Show, in full, each line of the data that contains "padTo".

Dataset excerpts
..........
/-- CMD_STITCH_PORT_ENABLE (R334); a port that does not exist gives E_SEQUENCE whatever ENABLE is (log entry 138): ENABLE = 1 trains and ends at UP or after 100 ms; ENABLE = 0 takes the lanes to electrical idle and the flows down. -/
def stitchEnable (env : Env) (e : CmdEntry) (d : Dev) : CmdRes :=
  let p := u8 e 0
  let s := d.stitch p
  let ls := d.stitchLanes p
  if bitAt (u8 e 1) 0 then
    if s.enabled then .done [] d
    else if !d.inService then .refuse .state 0
    else if ls.any (fun l => !d.laneOn l) then .refuse .domainOff 0
    else if !d.hasStitch p then .refuse .sequence 0
    else .start (100 * ms) ((d.updStitch p fun s => { (s.capture env.par p) with enabled := true }).stitchTrain p)
  else if !d.hasStitch p then .refuse .sequence 0
  else if !s.enabled then .done [] d
  else if d.stitchTraffic p && !force e then .refuse .trafficPresent 0
  else
    let d1 := (d.stitchClear p).updStitch p fun s => { s with enabled := false, st := .down }
    .done [] (ls.foldl (fun d l => if d.lanePowered l then d else d.updLane l Lane.powerDown) d1)

def formStitchEnable : CmdForm := formF 0x0703 (.fixed 2) [fldU 0 1 0 3, fldBits 1 1 1]

def execCmdStitchPortEnable (e : CmdEntry) (s : State) : Host.Outcome State Fault Refusal :=
  .next (runCmd formStitchEnable e (fun env d => stitchEnable env e d) s)

/-- Channels that a bundle counts for in R318: an elastic one at its largest possible size. -/
def Bundle.flowSize (b : Bundle) : Nat := if b.elastic then 128 - b.first else b.count

/-- Does a number of channels fit C_port = k × 2B × (5,120/5,440) × (496/512) × 0.99 (R318)? B is in 0.01 GBd. -/
def fitsPort (k baud chans : Nat) : Bool := decide (25 * chans * (100 * 17 * 32 * 100) ≤ k * 2 * baud * 16 * 31 * 99)

/-- CMD_STITCH_FLOW (R335). -/
def stitchFlow (e : CmdEntry) (d : Dev) : CmdRes :=
  let p := u8 e 0
  let n := u8 e 1
  let b := d.bundleAt n
  let s := d.stitch p
  if !d.hasStitch p then badField 0
  else if !d.hasBundle n then badField 1
  else if bitAt (u8 e 2) 0 then
    if decide (b.attach ≠ .none) || d.group.any (fun kv => decide (kv.2.prot = n))
        || (d.tx b.carrier).op.any (fun q => decide (q.profile ≠ 0))
        || !fitsPort s.lanes s.baud (b.flowSize + sumBy (fun f => (d.bundleAt f.bundle).flowSize) s.flows) then badField 1
    else
      let d1 := (d.updBundle n fun b => { b with attach := .stitch p }).updStitch p fun s => { s with flows := s.flows ++ [⟨n, []⟩] }
      .done [] (if d.stitchUp p then d1.grantExtra p else d1)
  else if b.attach ≠ .stitch p then badField 1
  else if b.on then .refuse .trafficPresent 0
  else .done [] ((d.updBundle n fun b => { b with attach := .none }).updStitch p fun s =>
    { s with flows := s.flows.filter fun f => decide (f.bundle ≠ n) })

/-- The resource and rate-step checks of an attach that has passed its field checks (R335). -/
def stitchFlowCmd (env : Env) (e : CmdEntry) (d : Dev) : CmdRes :=
  let p := u8 e 0
  let b := d.bundleAt (u8 e 1)
  match stitchFlow e d with
  | .done r d1 =>
    if bitAt (u8 e 2) 0 && env.par.on (pStitchRttStrict + p)
        && decide (reserveCells < d.reserveUsed + extraNeeded (d.stitch p).rtt * b.count) then .refuse .noCredit 0
    else if bitAt (u8 e 2) 0 && d.rateBusy b.carrier then .refuse .busy 0
    else .done r d1
  | r => r

def formStitchFlow : CmdForm := form 0x0704 (.fixed 3) [fldU 0 1 0 3, fldU 1 1 0 127, fldBits 2 1 1]

def execCmdStitchFlow (e : CmdEntry) (s : State) : Host.Outcome State Fault Refusal :=
  .next (runCmd formStitchFlow e (fun env d => stitchFlowCmd env e d) s)

/-- The largest extra allowance of a channel of the port. -/
def Stitch.extraMax (s : Stitch) : Nat := s.flows.foldl (fun m f => f.extra.foldl (fun m kv => max m kv.2) m) 0

/-- RESULT of CMD_STITCH_STATUS (Table 13-6). -/
def stitchStatus (p : Nat) (d : Dev) : List Byte :=
  let s := d.stitch p
  let c (k : Nat) : Nat × Nat := (32, d.counter (ctrStitch k p))
  resultBits [(3, d.stitchCode p), (4, s.cause), (1, 0), (5, s.lanes), (3, 0), (16, s.baud), (16, s.rtt), (8, s.flows.length), (8, s.extraMax),
    c 0, c 1, c 2, c 3, c 4, c 5, c 6, c 7, c 8, c 9, c 10]

def formStitchStatus : CmdForm := form 0x0705 (.fixed 1) [fldU 0 1 0 3]

def execCmdStitchStatus (e : CmdEntry) (s : State) : Host.Outcome State Fault Refusal :=
  .next (runCmd formStitchStatus e (fun _ d => if d.hasStitch (u8 e 0) then .done (stitchStatus (u8 e 0) d) d else badField 0) s)

/-! ### Reference (R293) -/

/-- SREFn is lost: the lanes of Sn go to electrical idle; an UP port goes down with cause SREF (R293, R317).
Which of the two causes it was the row does not bring: the payload's cause is a free value (log entry 170). -/
def srefLoss (p : Nat) (d : Dev) : Dev :=
  if (d.stitch p).srefLost then d
  else
    let (v, d0) := d.draw
    let d1 := (d0.updStitch p fun s => { s with srefLost := true }).raise .srefLoss p [(1, (v % 2 : Nat))]
    (d1.stitchDown p 4).updLanes (d.stitchLanes p) Lane.powerDown

def execSrefLoss (p : Fin 4) (s : State) : Host.Outcome State Fault Refusal :=
  .next (onDev s fun _ d => srefLoss p d)

/-- 1 ms after the reference returns the lanes restart their adaptation, and an enabled port retrains (R293, R317). -/
def srefReturn (p : Nat) (d : Dev) : Dev :=
  if (d.stitch p).srefLost then
    let d1 := d.updStitch p fun s => { s with srefLost := false }
    if (d.stitch p).enabled then d1.stitchTrain p else d1
  else d

def execSrefReturn (p : Fin 4) (s : State) : Host.Outcome State Fault Refusal :=
  .next (onDev s fun _ d => srefReturn p d)

/-! ### Training (R316, R317) -/

/-- Every lane has its CDR lock, its initial adaptation (R296) and codeword lock (R312), the last by the codewords it has just received: TUNE, in which each
lane requests the first point of the sweep, or with P_STITCH_TXTUNE = 0 TUNE_DONE at once and READY (Table 13-3). -/
def lanesLocked (p : Nat) (lanes : List (List CwArrival)) (d : Dev) : Dev :=
  let ls := d.stitchLanes p
  if (d.stitch p).st = .training ∧ (d.stitch p).enabled = true ∧ d.laneCause p = none ∧ ls.all (fun l => (d.lane l).adaptOk) = true
      ∧ allLock (d.stitch p).lanes lanes = true then
    if (d.stitch p).txtune then (d.updLanes ls fun x => x.request (sweepPoint 0)).updStitch p fun s => { s with st := .tune }
    else d.updStitch p fun s => { s with st := .ready, tuneDone := true }
  else d

def execStitchLanesLocked (p : LaneLocks) (s : State) : Host.Outcome State Fault Refusal :=
  .next (onDev s fun _ d => lanesLocked p.port p.lanes d)

/-- A port is training while it is enabled and sends training codewords. -/
def Stitch.trains (s : Stitch) : Bool := s.enabled && decide (s.st = .training ∨ s.st = .tune ∨ s.st = .ready ∨ s.st = .align)

/-- A training control block on lane index `l` (R316): another LINK_ID stops training; a request the FIR can take is applied and confirmed. REQ_SEQ 0
is no request (log entry 24). In TUNE, APPLIED_SEQ confirms the point this end has requested. -/
def trainingCw (env : Env) (p l : Nat) (ctrl : List Byte) (d : Dev) : Dev :=
  let confirms (x : Lane) : Bool := decide ((d.stitch p).st = .tune ∧ x.confirmedAt = none ∧ fieldAt ctrl 5 1 = x.reqSeq)
  let s := d.stitch p
  let pre := fieldAt ctrl 2 1
  let post := fieldAt ctrl 3 1
  let seq := fieldAt ctrl 4 1
  if s.trains ∧ l < s.lanes then
    if fieldAt ctrl 0 2 ≠ s.linkId then d.updStitch p fun s => { s with st := .mismatch, cause := 5 }
    else d.updLane (16 * p + l) fun x =>
      { x with peerFir := if seq ≠ 0 ∧ pre ≤ 32 ∧ post ≤ 32 then some (pre, post) else x.peerFir,
               appliedSeq := if seq ≠ 0 ∧ pre ≤ 32 ∧ post ≤ 32 then seq else x.appliedSeq,
               confirmedAt := if confirms x then some env.now else x.confirmedAt,
               peerReady := x.peerReady || bitAt (fieldAt ctrl 6 1) 0 }
  else d

def execStitchTrainingCwRx (p : Fin 4) (l : Fin 16) (ctrl : List Byte) (s : State) : Host.Outcome State Fault Refusal :=
  .next (onDev s fun env d => trainingCw env p l ctrl d)

/-- A lane's sweep as it ends: what its windows have recorded, else the report's 35 measures. -/
def Lane.swept (x : Lane) (foms : List Int) : List Int := if x.sweep.length = 35 then x.sweep else foms

/-- The sweep has ended: each lane requests its best point, its 36th request, TUNE_DONE is set and the port enters READY (Table 13-3). `foms` holds, lane by
lane, the FOM measured at each of the 35 points; a lane whose windows have recorded all of them has its own (log entry 182). -/
def tuneDone (p : Nat) (foms : List (List Int)) (d : Dev) : Dev :=
  let ls := (d.stitchLanes p).zipIdx
  if (d.stitch p).st = .tune ∧ ls.all (fun x => decide (((d.lane x.1).swept (foms.getD x.2 [])).length = 35)) = true then
    let d1 := ls.foldl (fun d x => d.updLane x.1 fun l =>
      let all := l.swept (foms.getD x.2 [])
      { l with sweep := all, reqFir := bestPoint all, reqSeq := 36, confirmedAt := none }) d
    d1.updStitch p fun s => { s with st := .ready, tuneDone := true }
  else d

def execStitchTuneDone (p : Fin 4) (foms : List (List Int)) (s : State) : Host.Outcome State Fault Refusal :=
  .next (onDev s fun _ d => tuneDone p foms d)

/-- The peer's RX_READY has been seen on every lane: ALIGN (Table 13-3). -/
def peerReady (p : Nat) (d : Dev) : Dev :=
  if (d.stitch p).st = .ready then
    (d.updLanes (d.stitchLanes p) fun l => { l with peerReady := true }).updStitch p fun s => { s with st := .align }
  else d

def execStitchPeerReady (p : Fin 4) (s : State) : Host.Outcome State Fault Refusal :=
  .next (onDev s fun _ d => peerReady p d)

/-- Every lane receives data codewords, deskewed: UP (R316, R321); a running enable ends with E_OK (R334). -/
def alignDone (p : Nat) (d : Dev) : Dev :=
  if (d.stitch p).st = .align then
    ((d.updStitch p fun s => { s with st := .up, chans := [], rtt := 0, probes := [], above := [], checkRun := 0 }).raise .stitchUp p []).finish
      0x0703 p .ok 0 []
  else d

def execStitchAlignDone (p : Fin 4) (s : State) : Host.Outcome State Fault Refusal :=
  .next (onDev s fun _ d => alignDone p d)

/-- A lane loses codeword lock, after 16 uncorrectable codewords: an UP port goes down with cause 3, a training port starts again (R312, R317). -/
def codewordLoss (p l : Nat) (cws : List CwArrival) (d : Dev) : Dev :=
  if l < (d.stitch p).lanes ∧ cwUnlocks cws = true then
    if d.stitchUp p then d.stitchDown p 3
    else if (d.stitch p).trains then d.stitchTrain p else d
  else d

def execStitchCodewordLockLoss (p : Fin 4) (l : LaneCws) (s : State) : Host.Outcome State Fault Refusal :=
  .next (onDev s fun _ d => codewordLoss p l.lane l.cws d)

/-- Every 100 ms an enabled port that is not UP, its reference present and no generator running, makes a new attempt (R317). -/
def retrain (p : Nat) (d : Dev) : Dev :=
  if (d.stitch p).enabled ∧ d.stitchUp p = false ∧ (d.stitch p).srefLost = false ∧ d.stitchTest p = false then d.stitchTrain p else d

def execStitchRetrainTimer (p : Fin 4) (s : State) : Host.Outcome State Fault Refusal :=
  .next (onDev s fun _ d => retrain p d)

/-! ### Cells (R314, R315, R319 to R331) -/

/-- Fields of a received cell (Table 13-2). -/
def cellChannel (c : List Byte) : Nat := fieldAt c 0 2
def cellSeq (c : List Byte) : Nat := fieldAt c 2 4
def cellFlags (c : List Byte) : Nat := fieldAt c 6 2
def cellCredit (c : List Byte) : Nat := fieldAt c 8 4
def cellCheck (c : List Byte) : Nat := fieldAt c 12 4
def cellIsSync (c : List Byte) : Bool := bitAt (cellFlags c) 9

/-- V over the fold block, header bytes 6 to 11 and the 496 payload bytes (R328). -/
def cellValue (cv : CvConfig) (linkId chan seq : Nat) (mid payload : List Byte) : Nat :=
  cv.value (leBytes 2 linkId ++ leBytes 2 chan ++ leBytes 4 seq ++ mid ++ padTo 496 payload)

/-- Does a received cell pass the port's check? -/
def Stitch.checks (s : Stitch) (c : List Byte) : Bool :=
  decide (cellCheck c = cellValue s.cv s.linkId (cellChannel c) (cellSeq c) ((c.drop 6).take 6) (c.drop 16))

/-- A cell as sent: header, check value, payload (R314, R328). -/
def Stitch.build (s : Stitch) (chan seq flags credit : Nat) (payload : List Byte) : List Byte :=
  let mid := leBytes 2 flags ++ leBytes 4 credit
  leBytes 2 chan ++ leBytes 4 seq ++ mid ++ leBytes 4 (cellValue s.cv s.linkId chan seq mid payload) ++ padTo 496 payload

abbrev chanIdle : Nat := 0xFFFF
abbrev chanProbe : Nat := 0xFFFE
abbrev chanEcho : Nat := 0xFFFD

/-- Reserved bits non-zero, LEN not 496 on a data cell, or CHANNEL reserved (Table 13-4). -/
def cellBadForm (c : List Byte) : Bool :=
  decide (bitsAt (cellFlags c) 13 3 ≠ 0) || decide (512 ≤ cellChannel c ∧ cellChannel c < chanEcho)
    || (decide (cellChannel c < 512) && !cellIsSync c && decide (bitsAt (cellFlags c) 0 9 ≠ 496))

/-- CREDIT of a cell is used: an absolute limit for a channel attached to the port, one that a step up has added on receive only among them (R319, R327). -/
def Dev.useCredit (d : Dev) (p : Nat) (c : List Byte) : Dev :=
  let ch := bitsAt (cellCredit c) 22 10
  if bitAt (cellFlags c) 10 && (d.attachedTo p ch || d.attachedRx p ch) then d.updSChan p ch fun x => { x with txLimit := bitsAt (cellCredit c) 0 22 } else d

/-- Count one occurrence of an event raised at most once per second; the count to report, where one is due. -/
def PerSecond.tick (m : PerSecond) (now n : Nat) : PerSecond × Option Nat :=
  let due := match m.at_ with
    | none => true
    | some t => decide (t + sec ≤ now)
  if due then (⟨0, some now⟩, some (m.since + n)) else ({ m with since := m.since + n }, none)

/-- Lost cells are counted and reported (R324). -/
def Dev.countLost (d : Dev) (env : Env) (p n : Nat) : Dev :=
  if n = 0 then d
  else
    let (m, due) := (d.stitch p).lost.tick env.now n
    let d1 := (d.updStitch p fun s => { s with lost := m }).count (ctrStitch stSeqLost p) n
    match due with
    | some k => d1.raise .stitchLost p [(4, k)]
    | none => d1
..........
*Answer for the task:*
  cv.value (leBytes 2 linkId ++ leBytes 2 chan ++ leBytes 4 seq ++ mid ++ padTo 496 payload)
  leBytes 2 chan ++ leBytes 4 seq ++ mid ++ leBytes 4 (cellValue s.cv s.linkId chan seq mid payload) ++ padTo 496 payload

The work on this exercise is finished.